ゆとり社長を教育せよ。


「あなた、誰なの……?」

『お前からの質問に答えるつもりはない。言いたいことはただひとつだ』


平和なはずのホテルのレストラン。その従業員も、のんびりとティータイムを楽しんでいるはずの人たちも、みんなが敵に見えてくる。

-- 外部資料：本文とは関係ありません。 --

-- ==== Sys2Proof/Laws/Mem.lean ====
section
/-!
SUPPORT. The laws of the byte memories: a read after a write, what a write leaves alone, and that every write keeps the
canonical form.
-/
namespace Sys2Proof.Machine

set_option Elab.async false

/-- A bound below may be lowered. -/
theorem memWfFrom_mono {lo lo' : Nat} (h : lo' ≤ lo) : ∀ {m : List Host.Cell}, memWfFrom lo m = true → memWfFrom lo' m = true
  | [], _ => rfl
  | (k, v) :: rest, hm => by
    simp only [memWfFrom, Bool.and_eq_true, decide_eq_true_eq] at hm ⊢
    exact ⟨⟨by omega, hm.1.2⟩, hm.2⟩

/-- Below the first listed address every byte reads 0. -/
theorem memRead_below {lo a : Nat} (h : a < lo) : ∀ {m : List Host.Cell}, memWfFrom lo m = true → memRead m a = 0
  | [], _ => rfl
  | (k, v) :: rest, hm => by
    simp only [memWfFrom, Bool.and_eq_true, decide_eq_true_eq] at hm
    simp [memRead, show a < k by omega]

/-- The form of a memory with a first entry. -/
theorem memWfFrom_cons {lo k : Nat} {v : Byte} {rest : List Host.Cell} :
    memWfFrom lo ((k, v) :: rest) = true ↔ lo ≤ k ∧ v ≠ 0 ∧ memWfFrom (k + 1) rest = true := by
  simp only [memWfFrom, Bool.and_eq_true, decide_eq_true_eq, bne_iff_ne, ne_eq, and_assoc]

/-- A write above a bound keeps the form above it. -/
theorem memWrite_wfFrom {lo a : Nat} (b : Byte) (h : lo ≤ a) :
    ∀ {m : List Host.Cell}, memWfFrom lo m = true → memWfFrom lo (memWrite m a b) = true
  | [], _ => by
    rw [memWrite]
    split
    · rfl
    · exact memWfFrom_cons.2 ⟨h, ‹_›, rfl⟩
  | (k, v) :: rest, hm => by
    obtain ⟨h1, h2, h3⟩ := memWfFrom_cons.1 hm
    rw [memWrite]
    split
    · split
      · exact hm
      · exact memWfFrom_cons.2 ⟨h, ‹_›, memWfFrom_cons.2 ⟨by omega, h2, h3⟩⟩
    · split
      · subst_vars
        split
        · exact memWfFrom_mono (by omega) h3
        · exact memWfFrom_cons.2 ⟨h1, ‹_›, h3⟩
      · exact memWfFrom_cons.2 ⟨h1, h2, memWrite_wfFrom b (by omega) h3⟩

/-- A write keeps the canonical form. -/
theorem memWrite_wf {m : List Host.Cell} (a : Nat) (b : Byte) (h : Memory.wf m = true) : Memory.wf (memWrite m a b) = true :=
  memWrite_wfFrom b (Nat.zero_le _) h

/-- A little-endian write keeps the canonical form. -/
theorem memWriteLE_wf : ∀ (n : Nat) {m : List Host.Cell} (a v : Nat), Memory.wf m = true → Memory.wf (memWriteLE m a n v) = true
  | 0, _, _, _, h => h
  | n + 1, _, _, _, h => memWriteLE_wf n _ _ (memWrite_wf _ _ h)

/-- A write of a list of bytes keeps the canonical form. -/
theorem memWriteBytes_wf : ∀ (bs : List Byte) {m : List Host.Cell} (a : Nat), Memory.wf m = true → Memory.wf (memWriteBytes m a bs) = true
  | [], _, _, h => h
  | _ :: bs, _, _, h => memWriteBytes_wf bs _ (memWrite_wf _ _ h)

/-- The byte written is the byte read, and every other byte reads as before. -/
theorem memRead_memWrite_from {lo a c : Nat} (b : Byte) :
    ∀ {m : List Host.Cell}, memWfFrom lo m = true → memRead (memWrite m a b) c = if c = a then b else memRead m c
  | [], _ => by
    rw [memWrite]
    split
    · subst_vars; simp only [memRead]; split <;> rfl
    · simp only [memRead]; split
      · rw [if_neg (by omega)]
      · rfl
  | (k, v) :: rest, hm => by
    obtain ⟨h1, h2, h3⟩ := memWfFrom_cons.1 hm
    have ih := memRead_memWrite_from (a := a) (c := c) b h3
    rw [memWrite]
    split
    · split
      · subst_vars
        by_cases hc : c = a
        · subst hc; simp [memRead, show c < k by omega]
        · rw [if_neg hc]
      · by_cases hc : c = a
        · subst hc; simp [memRead]
        · rw [if_neg hc]
          by_cases hl : c < a
          · simp [memRead, hl, show c < k by omega]
          · simp [memRead, hl, hc]
    · split
      · subst_vars
        have hk : c < k + 1 → memRead rest c = 0 := fun h => memRead_below h h3
        split
        · subst_vars; by_cases hc : c = k
          · rw [if_pos hc, hk (by omega)]
          · rw [if_neg hc]
            by_cases hl : c < k
            · rw [hk (by omega)]; simp [memRead, hl]
            · simp [memRead, hl, hc]
        · by_cases hc : c = k
          · subst hc; simp [memRead]
          · rw [if_neg hc]; simp [memRead, hc]
      · simp only [memRead, ih]
        by_cases hc : c = a
        · rw [if_pos hc, if_neg (by omega), if_neg (by omega), if_pos hc]
        · rw [if_neg hc, if_neg hc]

/-- See `memRead_memWrite_from`. -/
theorem memRead_memWrite {m : List Host.Cell} (h : Memory.wf m = true) (a c : Nat) (b : Byte) :
    memRead (memWrite m a b) c = if c = a then b else memRead m c := memRead_memWrite_from b h

/-- What a little-endian write leaves: byte `i` of the value at `a + i`, every other byte as before. -/
theorem memRead_memWriteLE : ∀ (n : Nat) {m : List Host.Cell} (a v c : Nat), Memory.wf m = true →
    memRead (memWriteLE m a n v) c = if a ≤ c ∧ c < a + n then BitVec.ofNat 8 (v / 256 ^ (c - a)) else memRead m c
  | 0, m, a, v, c, _ => by rw [if_neg (by omega)]; rfl
  | n + 1, m, a, v, c, h => by
    rw [memWriteLE, memRead_memWriteLE n _ _ _ (memWrite_wf _ _ h), memRead_memWrite h]
    by_cases h0 : c = a
    · subst h0; rw [if_neg (by omega), if_pos rfl, if_pos (by omega), Nat.sub_self, Nat.pow_zero, Nat.div_one]
    · by_cases h1 : a + 1 ≤ c ∧ c < a + 1 + n
      · rw [if_pos h1, if_pos (by omega), Nat.div_div_eq_div_mul, ← Nat.pow_succ']
        congr 3; omega
      · rw [if_neg h1, if_neg h0, if_neg (by omega)]

/-- A little-endian read back gives the low bytes of the value written. -/
theorem memReadLE_congr {m m' : List Host.Cell} : ∀ (n a : Nat), (∀ c, a ≤ c → c < a + n → memRead m c = memRead m' c) →
    memReadLE m a n = memReadLE m' a n
  | 0, _, _ => rfl
  | n + 1, a, h => by
    rw [memReadLE, memReadLE, h a (Nat.le_refl _) (by omega), memReadLE_congr n (a + 1) fun c h1 h2 => h c (by omega) (by omega)]

/-- Reading a little-endian number back. -/
theorem memReadLE_memWriteLE : ∀ (n : Nat) {m : List Host.Cell} (a v : Nat), Memory.wf m = true →
    memReadLE (memWriteLE m a n v) a n = v % 256 ^ n
  | 0, _, _, _, _ => by simp [memReadLE, Nat.mod_one]
  | n + 1, m, a, v, h => by
    rw [memReadLE, memRead_memWriteLE _ _ _ _ h, if_pos (by omega)]
    have hw := memWrite_wf a (BitVec.ofNat 8 v) h
    rw [memWriteLE, memReadLE_memWriteLE n (a + 1) (v / 256) hw]
    rw [Nat.sub_self, Nat.pow_zero, Nat.div_one, BitVec.toNat_ofNat]
    have e : v % (256 * 256 ^ n) = v % 256 + 256 * (v / 256 % 256 ^ n) := Nat.mod_mul
    rw [show 256 ^ (n + 1) = 256 * 256 ^ n from Nat.pow_succ', e]

end Sys2Proof.Machine
end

それでも電話を切る勇気がなく、相手が言葉を継ぐのをただじっと待っていると。



『――加地充に、別れを言い渡すんだ』

「え……?」



予想もしなかった言葉が耳に入り、私は眉根を寄せた。


『お前たちは付き合っているんだろう?』


……どうして知ってるの?

付き合うことになったのはつい昨日の夜のことで、私と充以外にそのことを知る人はいないはずなのに。

それに、いきなり“別れろ”って一体……


「なんで、見ず知らずの相手にそんなこと指図されなきゃならないのよ……」

『お前からの質問には答えないと言っただろう。こちらの言う通りにしなければ、加地充に危険が及ぶことになるぞ』

「危険……? 」


スマホを耳に当てたまま、再び充の方を振り返る。

彼はまださっきの男性と談笑していて、私の視線には全く気付いていない。


『……話は以上だ。わかっているとは思うが、この電話のことは誰にも口外しないように』

「ちょっと、待ちなさ――」


私の言葉は無視され、通話は呆気なく途切れた。


なんなの……?

電話の相手が誰なのかも、ソイツの目的も……

向こうの情報が一切わからないから、ただ不安になる。